**WHAT THE EXERCISE ASKS:** What lines below mention the word "flashOk"? Copy each one.

**MATERIAL SHOWN:**
/-- A failed program or erase: three retries, then the session fails (R446). [DESIGN CHOICE: log 84] -/
def hvFlashFail (s : State) : State :=
  if s.hv.flashRetries < 3 then modHv s fun v => { v with flashRetries := v.flashRetries + 1 }
  else raise (modHv s fun v => { v with flashRetries := 0, writing := none, logPos := 0, flashFailed := hvRunning v.state }) 4 0
    Code.harvestFlash 1

/-- The next bytes of a checkpoint; after its last byte its slot is marked (R436). -/
def writeCkpt (s : State) (b : HarvestBlock) (slot done : Nat) (validated : Bool) : State :=
  let n := min (ckptRoom s.hv) (ckptLen b - done)
  if n == 0 then s
  else
    let s1 := emit (modHv s fun v => { v with epochBytes := v.epochBytes + n, flashRetries := 0,
                                              writing := some (slot, done + n, validated) }) (.flash (.checkpoint slot done n))
    if done + n < ckptLen b then s1
    else
      let s2 := markCkpt (modHv s1 fun v => { v with writing := none }) slot (if validated then 2 else 1)
      modHv s2 fun v => { v with events := v.events ++ [{ event := 2, slot := slot }] }

/-- The next bytes of the log chunk in hand; a whole chunk is recorded in the area header. -/
def writeLog (s : State) (b : HarvestBlock) (cd : Nat) (at0 n : Nat) : State :=
  let m := min (ckptRoom s.hv) (144 * n - s.hv.logPos)
  if m == 0 then s
  else
    let off := 144 * at0 + s.hv.logPos
    let bytes := bytesAt s.mem (exAddr b cd 0 + off) m
    let log := (bytes.zipIdx).foldl (fun l x => mset 0 l (off + x.2) x.1) s.hv.exLog
    let s1 := emit (modHv s fun v => { v with epochBytes := v.epochBytes + m, flashRetries := 0, exLog := log, logPos := v.logPos + m })
      (.flash (.checkpoint 2 off m))
    if s.hv.logPos + m < 144 * n then s1
    else emit (modHv s1 fun v => { v with logPos := 0, flushed := v.flushed + n }) (.flash (.area 2 (s.hv.flushed + n)))

/-- HARVEST_CHECKPOINT_WRITE (R436, R437): the writer programs what the epoch still allows of the checkpoint in hand, or in
COLLECT of the exemplar log. -/
def execHarvestCheckpointWrite (flashOk : Bool) (s : State) : Res :=
  match hvBlock s, hvCd s with
  | some b, some cd =>
    match s.hv.writing, chunkDue s b cd with
    | some w, _ => .next (if flashOk then writeCkpt s b w.1 w.2.1 w.2.2 else hvFlashFail (flashFailed s))
    | none, some c => .next (if flashOk then writeLog s b cd c.1 c.2 else hvFlashFail (flashFailed s))
    | none, none => .next s
  | _, _ => .next s

/-! ### Records (R439) -/

/-- The epoch number at which the open window ends, 0 with none. -/
def hvWindowEnd (s : State) : Word :=
  match s.hv.windowEpoch, s.hv.windowUntil with
  | some e, _ => e
  | none, some t => toWord (t.toNat / max 1 (periodNs s))
  | none, none => 0

/-- A HARVEST record of an event of Table 14.6; values the event does not carry are 0. [DESIGN CHOICE: log 85] -/
def hvRecord (s : State) (b : HarvestBlock) (cd : Nat) (e : HvEvent) : State :=
  let total := hvWord s b cd hvTotalOff
  let started := e.event == 1
  let scored := e.event == 5 || e.event == 6
  let carriesT := e.event == 2 || scored
  raiseRecord s (.harvest e.event e.outcome (if e.event == 2 then e.slot else 0) (seasonCode s.power.season)
    s.hv.session (if carriesT then toWord (hvWord s b cd hvStepOff) else 0)
    (if scored then s.hv.cand else 0) (if scored then s.hv.ref else 0) (if e.event == 5 then b2n (hvSel s b cd) else 0)
    (if started then toWord (trainSlots s total).length else 0) (if started then toWord (valSlots s total).length else 0)
    (if started then hvWindowEnd s else 0))

/-- Queues an event for the records of this equinox. -/
def hvEvent (s : State) (event : Nat) (outcome : Nat := 0) : State :=
  modHv s fun v => { v with events := v.events ++ [{ event := event, outcome := outcome }] }

/-! ### Windows (R422) -/

/-- Windows that end at this equinox close. [DESIGN CHOICE: log 83] -/
def closeWindows (s : State) : State :=
  modHv s fun v =>
    let u := match v.windowUntil with | some t => if t.toNat ≤ s.tb.ltime.toNat then none else some t | none => none
    let e := match v.windowEpoch with | some x => if epochReached s.seqr.epoch x then none else some x | none => none
    { v with windowUntil := u, windowEpoch := e, windowOpen := u.isSome || e.isSome }

/-- When a configured window that a minute lies in ends. -/
def configuredEnd (s : State) : DWord :=
  let minute := s.tb.ltime.toNat / 60000000000
  let into := (minute % 1440 + 1440 - rf s 0x0004040C 10 0) % 1440
  BitVec.ofNat 64 ((minute - into + rf s 0x0004040C 26 16) * 60000000000)

/-- Windows that open at this equinox; the Bool says that one did. [DESIGN CHOICE: log 83] -/
def openWindows (s : State) : Bool × State :=
  let conf := rb s 0x00040400 1 && timeValid s && s.hv.windowUntil.isNone &&
    inWindow (taiMinute s) (rf s 0x0004040C 10 0) (rf s 0x0004040C 26 16)
  let sched := s.hv.startPending && (rget s 0x00040410 == 0 || epochReached s.seqr.epoch (rget s 0x00040410))
  (conf || sched, modHv s fun v =>
    { v with windowUntil := if conf then some (configuredEnd s) else v.windowUntil,
             windowEpoch := if sched then some (s.seqr.epoch + rget s 0x00040414) else v.windowEpoch,
             startPending := v.startPending && !sched, windowOpen := v.windowOpen || conf || sched })

/-! ### The state table (R438) -/

/-- A session ends with an outcome; ADOPTED and ROLLED_BACK have events of their own. [DESIGN CHOICE: log 83] -/
def endSession (s : State) (outcome : Nat) : State :=
  let s1 := modHv s fun v => { v with state := .done, outcome := outcome, writing := none, cancelPending := false, flashFailed := false }
  hvEvent s1 (if outcome == 1 then 5 else if outcome == 2 then 6 else 7) outcome

/-- A slot that was marked VALIDATED for a candidate that is not adopted becomes EMPTY: the candidate is discarded. -/
def dropCandidate (s : State) : State :=
  match ckptBest s.hv with
  | some i => if (s.hv.state == .checkpoint || s.hv.state == .adopt || s.hv.state == .suspended) &&
      (ckptOf s.hv i).session == s.hv.session then markCkpt s i 0 else s
  | none => s

/-- A session that ends before its adoption commits. -/
def abandonSession (s : State) (outcome : Nat) : State := endSession (dropCandidate s) outcome

/-- A session starts: its number, the clusters' seeds from the random source, and TRAIN, or SKIPPED_FEW (R426, R431). -/
def startSession (s : State) (b : HarvestBlock) (cd : Nat) : State :=
  let total := hvWord s b cd hvTotalOff
  let s1 := modHv s fun v => { v with session := v.session + 1, trainEpochs := 0, passesDone := 0, seeds := [] }
  if exFilled total < rnat s 0x00040428 || (valSlots s total).length < 512 then endSession s1 4
  else
    let s2 := (List.range 4).foldl (fun t k =>
      let r := fresh t
      let w := if toWord r.1 == 0 then 1 else toWord r.1
      modHv (modCl r.2 cd k fun c => { c with lfsr := w }) fun v => { v with seeds := v.seeds ++ [w] }) s1
    hvEvent (modHv s2 fun v => { v with state := .train }) 1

**ANSWER AREA:**
def execHarvestCheckpointWrite (flashOk : Bool) (s : State) : Res :=
    | some w, _ => .next (if flashOk then writeCkpt s b w.1 w.2.1 w.2.2 else hvFlashFail (flashFailed s))
    | none, some c => .next (if flashOk then writeLog s b cd c.1 c.2 else hvFlashFail (flashFailed s))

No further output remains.